▶ Provided data:

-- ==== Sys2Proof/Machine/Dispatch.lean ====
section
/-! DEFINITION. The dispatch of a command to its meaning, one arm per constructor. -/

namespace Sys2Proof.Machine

▶ Activity: No line may be altered or left out when the data is written out.

▶ Your solution:
-- ==== Sys2Proof/Machine/Dispatch.lean ====
section
/-! DEFINITION. The dispatch of a command to its meaning, one arm per constructor. -/

namespace Sys2Proof.Machine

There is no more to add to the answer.